COVIDtests.gov
- Website type: Government services
- Available in: English; Spanish; Chinese;
- Website: covidtests.gov
- Commercial: No
- Registration: No
- Launched: January 14, 2022; 4 years ago
- Current status: Defunct; now redirects to page on whitehouse.gov

= COVIDtests.gov =

Former US government website

COVIDtests.gov was a website through which American residents, as well as those receiving US diplomatic and military mail, could order free COVID-19 rapid antigen tests from the US government.

The site opened on January 18, 2022, a day earlier than announced. The program was suspended in September 2022 to preserve the remaining supply of tests in preparation for a potential winter COVID-19 wave as the Biden administration worked to secure greater COVID-19 funding from Congress; the program was relaunched December 15, 2022. The program was again suspended on May 11, 2023, when the COVID-19 public health emergency was ended in the United States; it was relaunched September 25, 2023, amidst a late summer rise in COVID cases.

In April 2025, the Trump administration entirely erased the site's contents; covidtests.gov and covid.gov now redirect to a page on whitehouse.gov promoting the COVID-19 lab leak theory.

==Overview==
The website was announced by President Joe Biden in December 2021. However, it did not then have a name. On January 12, 2022, a Wednesday, the White House announced the site would be online by the following weekend.

A White House press release announcing the website on January 14 said that 500 million tests would be available when the site went live

The site initially launched with just landing pages in English and Spanish. The English one said:

Every home in the U.S. can soon order 4 free at-⁠home COVID-19 tests. The tests will be completely free—there are no shipping costs, and you don't need to enter a credit card number.

Also on January 14, CBS News wrote: "Tests should ship within seven to 12 days of ordering, the White House says. It's likely take longer than that to reach homes, though." The New York Times said "people are unlikely to receive the free tests until the end of January at the earliest. In some parts of the country, that may be after the peak of the current surge of cases."

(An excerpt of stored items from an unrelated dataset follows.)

theorem witness_PoolAndAccountRequests :
    (tabled.ready ∧ 2 ≤ 15 ∧ poolInRange 8 [⟨3, 999999⟩] = true ∧ assocGet tabled.tables.pools 2 = some (.usable pool0 pool0) ∧
      findKey (fun a => decide (a.pool = 2)) tabled.examineAccounts.tables.accounts = some (0, account0) ∧
      findKey (fun a => decide (a.pool = 15)) tabled.examineAccounts.tables.accounts = none ∧ assocGet tabled.tables.pools 15 = none) ∧
    (1 ≤ 65535 ∧ accountEntryOf 65535 ⟨2, 2, 99999999, 255, 0, 1⟩ = some ⟨65535, 2, .split, 99999999, 255, 0, .suspended⟩ ∧
      tabled.examineAccounts.accountOf 65535 = none ∧ lowestFree 256 tabled.examineAccounts.tables.accounts = some 1 ∧
      (accountEntryOf 1 ⟨15, 0, 0, 0, 0, 0⟩).map AccountEntry.pool = some 15 ∧
      tabled.examineAccounts.accountOf 4471 = some (0, account0) ∧
      (∀ i, (tabled.lane i).drop = none) ∧ tabled.store = [] ∧
      ((tabled.modLane 0 (inService (some ⟨drop0, .opened⟩))).lane 0).drop = some ⟨drop0, .opened⟩ ∧ drop0.account = 4471 ∧
      (tabled.examinePoolAt 2).poolAt 2 = some pool0 ∧ (tabled.examinePoolAt 15).poolAt 15 = none ∧
      accountEntryOf 4471 ⟨2, 0, 1, 0, 0, 0⟩ ≠ none ∧
      (tabled.examinePoolAt 2).examineAccounts.accountOf 4471 = some (0, account0) ∧
      lowestFree 256 (assocSet ((List.range 256).map (fun k => (k, TableEntry.fresh account0))) 0 .unusable) = none ∧
      lowestUnusable 256 (assocSet ((List.range 256).map (fun k => (k, TableEntry.fresh account0))) 0 .unusable) = some 0 ∧
      lowestUnusable 256 ((List.range 256).map (fun k => (k, TableEntry.fresh account0))) = none ∧
      ∃ p ∈ (storing record0 tabled).store, p.2.final = false ∧ p.2.drop.account = 4471) ∧
    (let pools := (tabled.setPools [(2, .usable pool0 { pool0 with accepted := 0 }), (15, .unusable)]).tables.pools
     pool0 ≠ { pool0 with accepted := 0 } ∧ assocGet pools 2 = some (.usable pool0 { pool0 with accepted := 0 }) ∧
       assocGet pools 15 = some .unusable) ∧
    (let accounts := (tabled.setAccounts [(0, .usable account0 { account0 with number := 1 }), (255, .unusable)]).tables.accounts
     0 ≤ 255 ∧ 255 ≤ 255 ∧ assocGet tabled.tables.accounts 0 = some (.usable account0 account0) ∧
       assocGet tabled.tables.accounts 255 = none ∧ account0.number = 4471 ∧ account0 ≠ { account0 with number := 1 } ∧
       assocGet accounts 0 = some (.usable account0 { account0 with number := 1 }) ∧ assocGet accounts 255 = some .unusable) :=
  ⟨⟨⟨rfl, rfl, rfl⟩, by decide +kernel⟩, by decide +kernel⟩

The site opened for orders a day ahead of schedule, on January 18. At this time, the landing page was updated and expanded. The following message appeared at the top of the English language version:

COVIDtests.gov is up and running early to help prepare for the full launch tomorrow. We have tests for every residential address in the U.S. Please check back tomorrow if you run into any unexpected issues.

At that time, the site said, "Orders will usually ship in 7-12 days."

In March 2022, the Biden administration announced a second round of four free tests available to order, and then in May 2022 a third round of eight free tests was made available to order, bringing the total number of tests a single American household could order up to 16. When the program was relaunched in December 2022, a single American household was only allowed to order 4 free tests; the 16 from before September did not carry over. When the program was again relaunched in September 2023, a single American household similarly was only given the chance to order four free tests; unordered tests from prior periods could not be claimed. However, the Biden administration allowed American households to order four additional tests, in addition to any unclaimed tests from September, on November 20, 2023.

In August 2024, the Biden administration announced plans to relaunch the distribution of free at-home COVID-19 tests at the end of September. This decision was made in response to a summertime increase in COVID-19 cases in over two dozen states and the approaching respiratory virus season in the fall.

In April 2025, the Trump administration entirely erased the site's contents, redirecting it to a page on whitehouse.gov promoting the COVID-19 lab leak theory.

==Use==

COVIDtests.gov sent users to a special order form on the USPS website to order the tests. There, users filled out fields for contact information and shipping information.

COVIDtests.gov also provided information on how the tests work, when to use them, and what to do with the results.

Shortly after the launch, CNN reported that most of their readers who had used COVIDtests.gov had no trouble ordering, but a minority ran into problems. The site also listed phone numbers for ordering tests.